-- ==== Sys2Proof/Machine/RingChecks.lean ====
section
/-! DEFINITION. The prepare checks on a draft (R183, R736): what each die refuses, and the entry reported.
A draft is judged as a view: the state with the draft's values in place of the active and the taken-up ones. -/
namespace Sys2Proof.Machine

/-- A check that a draft fails: its status and the entry reported. -/
structure Refused where
  status : Nat
  idx    : Nat
  sub    : Nat
deriving DecidableEq, Repr

/-- The draft as every subsystem would read it, its pairing too (R300, R349). -/
def State.draftView (s : State) (vals : Tab Val) : State :=
  let v : State := { s with active := vals, taken := vals }
  v.each s.dieList (fun t d => t.modHead (2 * d) (fun x => { x with pairedTaken := decide (v.use (0x3001 + 256 * (2 * d)) 5 = 1) }))

/-- Two rings differ in an entry. -/
def State.differsAt (s v : State) (e : Nat × Nat) : Bool := decide (s.activeAt e.1 e.2 ≠ v.activeAt e.1 e.2)

/-- Ascending order of (index, sub). -/
def entryBefore (a b : Nat × Nat) : Bool := decide (a.1 < b.1 ∨ (a.1 = b.1 ∧ a.2 < b.2))

/-- The lowest of a list of entries. -/
def lowestEntry : List (Nat × Nat) → Option (Nat × Nat)
  | [] => none
  | a :: as => match lowestEntry as with
    | none => some a
    | some b => some (if entryBefore b a then b else a)

/-- The entry that R736 gives for the entries a check reads: the lowest changed one, else the lowest. -/
def State.blame (s v : State) (reads : List (Nat × Nat)) : Nat × Nat :=
  ((lowestEntry (reads.filter (s.differsAt v))).orElse (fun _ => lowestEntry reads)).getD (0, 0)

/-- The result of a check that reads several entries. -/
def State.judge (s v : State) (ok : Bool) (status : Nat) (reads : List (Nat × Nat)) : List Refused :=
  if ok then [] else let e := s.blame v reads; [{ status := status, idx := e.1, sub := e.2 }]

/-- The result of a check whose rule names its entry. -/
def refusedAt (ok : Bool) (status idx sub : Nat) : List Refused := if ok then [] else [{ status := status, idx := idx, sub := sub }]

/-! ### Heads (R275, R300, R319, R349, R362, R372) -/

/-- A head is paired in a ring (R300). -/
def State.pairedIn (v : State) (h : Nat) : Bool := decide (v.use (0x3001 + 256 * (h / 2 * 2)) 5 = 1)
/-- The head whose mode a head uses in a ring. -/
def State.modeHead (v : State) (h : Nat) : Nat := if v.pairedIn h then h / 2 * 2 else h
/-- The pair entry that says whose mode a head uses. -/
def pairEntry (h : Nat) : Nat × Nat := (0x3001 + 256 * (h / 2 * 2), 5)
/-- The entries of a mode that a line's time is read from: the pixel clock and the horizontal total. -/
def lineReads (h : Nat) : List (Nat × Nat) := [2, 3, 4, 5, 6].map (fun k => (0x3000 + 256 * h, k))

/-- The limits of R275 on a head. -/
def State.checkMode (s v : State) (h : Nat) : List Refused :=
  let i := 0x3000 + 256 * h
  (modeLimits (v.modeAt h) (v.pairedIn h) (v.use (i + 1) 1) (v.use (i + 1) 2)).flatMap (fun c =>
    s.judge v c.1 Status.range (c.2.map (fun e => (i + e / 256, e % 256)) ++ if c.2 = [2] then [pairEntry h] else []))

/-- Every protected region lies wholly inside its head's mode (R275). -/
def State.checkRegionInside (s v : State) (h : Nat) : List Refused :=
  let m := v.modeAt (v.modeHead h)
  (v.enabledRegions h).flatMap (fun r =>
    let u := v.use (0x4300 + r)
    s.judge v (decide (u 2 + u 4 ≤ m.hActive ∧ u 3 + u 5 ≤ m.vActive)) Status.range
      (pairEntry h :: (0x3000 + 256 * v.modeHead h, 3) :: (0x3000 + 256 * v.modeHead h, 7) :: (List.range 5).map (fun k => (0x4300 + r, k + 1))))

/-- The pair entry of an odd head accepts only 0 (R300). -/
def State.checkPair (v : State) (h : Nat) : List Refused :=
  refusedAt (decide (h % 2 = 0 ∨ v.use (0x3001 + 256 * h) 5 = 0)) Status.range (0x3001 + 256 * h) 5

/-- `commit_guard` of a head lies below the v_active of the mode it uses (R319). -/
def State.checkGuard (s v : State) (h : Nat) : List Refused :=
  let t := v.modeHead h
  s.judge v (decide (v.use (0x3006 + 256 * h) 1 < (v.modeAt t).vActive)) Status.range [(0x3000 + 256 * t, 7), (0x3006 + 256 * h, 1), pairEntry h]

/-- The start window of an enabled head is at least 60 µs (R349), in the timing the head would run (R278). -/
def State.checkWindow (s v : State) (h : Nat) : List Refused :=
  let t := v.modeHead h
  let i := 0x3000 + 256 * t
  let m := v.modeAt t
  let var := v.variableOk h m
  let lines := if var then 2 + m.vSync + m.vBack else m.vtFixed - (m.vActive - 1 - v.use (i + 6) 1)
  let timing := (i, 0xD) :: (if m.adaptive then [7, 8, 9, 0xA, 0xE, 0xF, 0x10, 0x11].map (fun k => (i, k)) else [])
  let span := if var then [(i, 9), (i, 0xA)] else [(i, 7), (i, 8), (i, 9), (i, 0xA), (i + 6, 1)]
  s.judge v (decide (v.use i 1 = 0 ∨ 60 * m.pixelKhz ≤ lines * m.htotal * 1000)) Status.range
    ((i, 1) :: pairEntry h :: timing ++ span ++ lineReads t)

/-- The coefficients of the matrix: m from −8.0 to +8.0, o from −1.0 to +1.0 (R362). -/
def State.checkMatrix (v : State) (h : Nat) : List Refused :=
  let bs := v.useBytes (0x3009 + 256 * h) 3
  let ok := (List.range 12).all (fun k =>
    let x := signedOf 32 (field bs (4 * k) 4)
    let top : Int := if k % 4 = 3 then 65536 else 524288
    decide (-top ≤ x ∧ x ≤ top))
  refusedAt ok Status.range (0x3009 + 256 * h) 3

/-- The fetch rate of a head's layers in a ring (R371, R372): a layer that changes head, or that stops to be a Heartwood layer, is disabled by the
uptake (R350, R399), and every enabled region's layer fetches its width (R394). -/
def State.headFetchIn (s v : State) (h : Nat) : Nat :=
  let m := v.modeAt (v.modeHead h)
  let own := (v.layersOf h).filter (fun l => decide (s.layerHead l = v.layerHead l) && !v.heartwoodLayer l && !s.heartwoodLayer l)
  (own.map (fun l => v.layerRate l m)).sum + ((v.enabledRegions h).map (fun r => fetchRate 8 (v.use (0x4300 + r) 4) 1 1 m)).sum

/-- The fetch sum that a ring would leave on a die. -/
def State.fetchIn (s v : State) (d : Nat) : Nat := ((s.composedBy d).map (s.headFetchIn v)).sum

/-- R372. -/
def State.checkFetch (s v : State) (d : Nat) : List Refused :=
  s.judge v (decide (s.fetchIn v d ≤ 25600)) Status.busy ((s.composedBy d).flatMap (fun h =>
    pairEntry h :: lineReads (v.modeHead h) ++ (List.range 32).map (fun k => (0x4000 + 32 * (h / 2) + k, 1)) ++
    (List.range 8).flatMap (fun n => [(0x4300 + 8 * h + n, 1), (0x4300 + 8 * h + n, 4), (0x4300 + 8 * h + n, 6)])))

/-! ### Canopy and Heartwood (R387, R393, R394, R414) -/

/-- Two rectangles share a pixel. -/
def State.regionsMeet (v : State) (a b : Nat) : Bool :=
  let x := v.use (0x4300 + a)
  let y := v.use (0x4300 + b)
  decide (x 2 < y 2 + y 4 ∧ y 2 < x 2 + x 4 ∧ x 3 < y 3 + y 5 ∧ y 3 < x 3 + x 5)

/-- Carve-outs leave the quotas their memory (R387): BUSY at the first changed `carve_mib`. -/
def State.checkPool (s v : State) : List Refused :=
  let pool := s.poolWith (fun h => v.use (0x4200 + h) 2)
  if decide (s.memoryPool ≤ pool ∨ s.quotaSum ≤ pool) then []
  else match (List.range (2 * s.dies)).find? (fun h => s.differsAt v (0x4200 + h, 2)) with
    | none => []
    | some h => [{ status := Status.busy, idx := 0x4200 + h, sub := 2 }]

/-- Regions of a head do not overlap (R393), and each names a layer of its own (R394). -/
def State.checkRegions (s v : State) (h : Nat) : List Refused :=
  let rs := v.enabledRegions h
  rs.flatMap (fun r =>
    let l := v.use (0x4300 + r) 6
    let lower := rs.filter (fun q => decide (q < r))
    refusedAt (lower.all (fun q => !v.regionsMeet q r)) Status.range (0x4300 + r) 1 ++
    s.judge v (decide (8 ≤ l ∧ l ≤ 31) && decide (v.layerHead (32 * (h / 2) + l) = h)) Status.range
      ([(0x4300 + r, 1), (0x4300 + r, 6)] ++ (if l ≤ 31 then [(0x4000 + 32 * (h / 2) + l, 1)] else [])) ++
    lower.flatMap (fun q => s.judge v (decide (v.use (0x4300 + q) 6 ≠ l)) Status.range
      [(0x4300 + q, 1), (0x4300 + q, 6), (0x4300 + r, 1), (0x4300 + r, 6)]))

/-- What a claimed head forbids a draft to change (R414). -/
def State.checkClaimedHead (s v : State) (h : Nat) : List Refused :=
  if !s.claimed 1 h then []
  else
    let layers := (s.enabledRegions h ++ v.enabledRegions h).flatMap (fun r => [s.use (0x4300 + r) 6, v.use (0x4300 + r) 6])
    let guarded := [(0x3009 + 256 * h, 4), (0x3009 + 256 * h, 5)] ++
      (List.range 88).map (fun k => (0x4300 + 8 * h + k / 11, k % 11 + 1)) ++
      (layers.filter (fun l => decide (l ≤ 31))).map (fun l => (0x4000 + 32 * (h / 2) + l, 1))
    s.judge v (guarded.all (fun e => !s.differsAt v e)) Status.deniedSecureClaim guarded

/-- The object whose sub 0x01 a ring stops a block of a class by (R261): a head, key or haptic channel disabled, a lane OFF. -/
def stopIndex (cls n : Nat) : Nat :=
  if cls = 1 then 0x3000 + 256 * n else if cls = 2 then 0x6200 + n else if cls = 3 then 0x6400 + n else 0x7000 + n

/-- The claimed blocks that a ring would stop (R261). -/
def State.claimsStopped (s : State) (vals : Tab Val) : List (Nat × Nat) :=
  let v := s.draftView vals
  let stops := fun (idx sub : Nat) => decide (s.activeAt idx sub ≠ .num 0 ∧ v.activeAt idx sub = .num 0)
  (s.worlds.claims.filter (fun c => [1, 2, 3, 8].contains c.cls && stops (stopIndex c.cls c.resource) 1)).map (fun c => (c.cls, c.resource))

Work to be completed: Copy the lines above exactly, beginning at the line that has "let rs := v.enabledRegions h" and stopping after the line that has "([(0x4300 + r, 1), (0x4300", and omit the rest.

Task response:
  let rs := v.enabledRegions h
  rs.flatMap (fun r =>
    let l := v.use (0x4300 + r) 6
    let lower := rs.filter (fun q => decide (q < r))
    refusedAt (lower.all (fun q => !v.regionsMeet q r)) Status.range (0x4300 + r) 1 ++
    s.judge v (decide (8 ≤ l ∧ l ≤ 31) && decide (v.layerHead (32 * (h / 2) + l) = h)) Status.range
      ([(0x4300 + r, 1), (0x4300 + r, 6)] ++ (if l ≤ 31 then [(0x4000 + 32 * (h / 2) + l, 1)] else [])) ++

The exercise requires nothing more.